• **WHAT IS EXPECTED**
Please give back only the lines below from the one containing "a := BitVec.ofInt" to the one containing "a := 0x8000, e", each repeated word for word, both ends included.

Collection entries
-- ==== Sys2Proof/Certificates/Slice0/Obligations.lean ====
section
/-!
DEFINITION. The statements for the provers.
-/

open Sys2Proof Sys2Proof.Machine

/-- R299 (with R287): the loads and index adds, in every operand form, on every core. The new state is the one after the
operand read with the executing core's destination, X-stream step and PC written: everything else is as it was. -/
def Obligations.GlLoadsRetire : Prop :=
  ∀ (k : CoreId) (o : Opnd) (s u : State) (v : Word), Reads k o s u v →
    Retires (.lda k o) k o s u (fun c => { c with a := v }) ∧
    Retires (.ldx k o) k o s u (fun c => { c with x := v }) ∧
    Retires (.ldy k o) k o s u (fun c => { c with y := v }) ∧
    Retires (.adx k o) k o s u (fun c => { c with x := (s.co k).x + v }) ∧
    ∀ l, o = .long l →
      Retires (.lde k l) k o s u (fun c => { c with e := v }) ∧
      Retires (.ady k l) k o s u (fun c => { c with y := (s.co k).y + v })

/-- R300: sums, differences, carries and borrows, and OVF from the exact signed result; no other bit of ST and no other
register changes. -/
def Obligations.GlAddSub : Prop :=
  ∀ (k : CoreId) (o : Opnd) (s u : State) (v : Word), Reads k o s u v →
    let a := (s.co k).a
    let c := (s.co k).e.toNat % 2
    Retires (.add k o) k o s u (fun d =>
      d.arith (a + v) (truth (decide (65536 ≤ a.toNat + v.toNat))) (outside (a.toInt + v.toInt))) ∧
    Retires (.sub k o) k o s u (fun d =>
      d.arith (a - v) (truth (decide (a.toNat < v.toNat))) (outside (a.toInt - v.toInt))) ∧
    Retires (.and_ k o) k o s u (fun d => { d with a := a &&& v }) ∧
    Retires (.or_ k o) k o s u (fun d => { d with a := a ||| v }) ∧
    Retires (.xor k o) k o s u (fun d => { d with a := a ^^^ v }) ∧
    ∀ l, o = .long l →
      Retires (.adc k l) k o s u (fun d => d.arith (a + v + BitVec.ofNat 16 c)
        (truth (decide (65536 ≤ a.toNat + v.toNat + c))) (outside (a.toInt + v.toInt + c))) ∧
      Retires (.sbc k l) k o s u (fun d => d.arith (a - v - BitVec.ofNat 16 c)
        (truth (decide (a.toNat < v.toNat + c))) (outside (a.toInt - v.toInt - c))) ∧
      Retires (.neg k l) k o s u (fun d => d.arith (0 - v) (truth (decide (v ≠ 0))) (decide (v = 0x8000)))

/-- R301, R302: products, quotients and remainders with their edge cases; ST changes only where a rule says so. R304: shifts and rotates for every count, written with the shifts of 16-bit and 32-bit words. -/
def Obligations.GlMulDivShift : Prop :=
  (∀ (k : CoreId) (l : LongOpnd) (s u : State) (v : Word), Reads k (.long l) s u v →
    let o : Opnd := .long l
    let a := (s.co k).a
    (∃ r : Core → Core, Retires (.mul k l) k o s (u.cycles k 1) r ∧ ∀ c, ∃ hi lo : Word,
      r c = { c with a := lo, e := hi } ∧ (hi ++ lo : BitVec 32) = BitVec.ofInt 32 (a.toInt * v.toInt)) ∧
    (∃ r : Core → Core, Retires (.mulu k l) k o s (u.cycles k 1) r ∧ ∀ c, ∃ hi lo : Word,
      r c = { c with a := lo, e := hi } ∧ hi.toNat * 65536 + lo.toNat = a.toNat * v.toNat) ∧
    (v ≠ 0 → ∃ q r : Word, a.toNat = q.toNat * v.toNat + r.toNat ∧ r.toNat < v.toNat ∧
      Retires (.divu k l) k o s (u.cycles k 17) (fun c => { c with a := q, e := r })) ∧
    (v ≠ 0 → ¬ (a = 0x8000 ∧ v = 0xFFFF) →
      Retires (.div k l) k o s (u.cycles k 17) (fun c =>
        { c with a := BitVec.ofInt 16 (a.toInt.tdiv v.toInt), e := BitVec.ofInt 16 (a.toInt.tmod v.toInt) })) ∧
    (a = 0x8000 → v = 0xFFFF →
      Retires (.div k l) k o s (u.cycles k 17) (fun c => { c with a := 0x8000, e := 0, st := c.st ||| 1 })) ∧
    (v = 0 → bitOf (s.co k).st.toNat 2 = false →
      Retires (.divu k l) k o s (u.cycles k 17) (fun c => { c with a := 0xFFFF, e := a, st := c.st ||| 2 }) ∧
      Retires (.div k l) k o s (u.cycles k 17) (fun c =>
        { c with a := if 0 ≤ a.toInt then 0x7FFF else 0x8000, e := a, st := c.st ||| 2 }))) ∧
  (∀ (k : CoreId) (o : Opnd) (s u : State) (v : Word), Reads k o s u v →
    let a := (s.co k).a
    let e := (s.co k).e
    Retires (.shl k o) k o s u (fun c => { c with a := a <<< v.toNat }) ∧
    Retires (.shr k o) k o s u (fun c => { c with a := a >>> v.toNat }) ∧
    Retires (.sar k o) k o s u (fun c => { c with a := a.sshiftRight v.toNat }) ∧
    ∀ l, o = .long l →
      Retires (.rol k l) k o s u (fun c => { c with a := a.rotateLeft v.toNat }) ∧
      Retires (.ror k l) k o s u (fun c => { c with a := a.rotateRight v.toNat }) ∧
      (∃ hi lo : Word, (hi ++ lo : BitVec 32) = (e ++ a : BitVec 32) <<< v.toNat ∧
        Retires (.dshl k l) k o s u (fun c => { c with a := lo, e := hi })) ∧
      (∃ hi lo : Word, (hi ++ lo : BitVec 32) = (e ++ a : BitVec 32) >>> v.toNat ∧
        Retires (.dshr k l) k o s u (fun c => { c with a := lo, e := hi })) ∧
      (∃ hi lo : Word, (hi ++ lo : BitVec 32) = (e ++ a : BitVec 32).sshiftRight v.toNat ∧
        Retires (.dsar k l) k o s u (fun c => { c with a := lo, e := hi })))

• **PROBLEM SOLUTION**
        { c with a := BitVec.ofInt 16 (a.toInt.tdiv v.toInt), e := BitVec.ofInt 16 (a.toInt.tmod v.toInt) })) ∧
    (a = 0x8000 → v = 0xFFFF →
      Retires (.div k l) k o s (u.cycles k 17) (fun c => { c with a := 0x8000, e := 0, st := c.st ||| 1 })) ∧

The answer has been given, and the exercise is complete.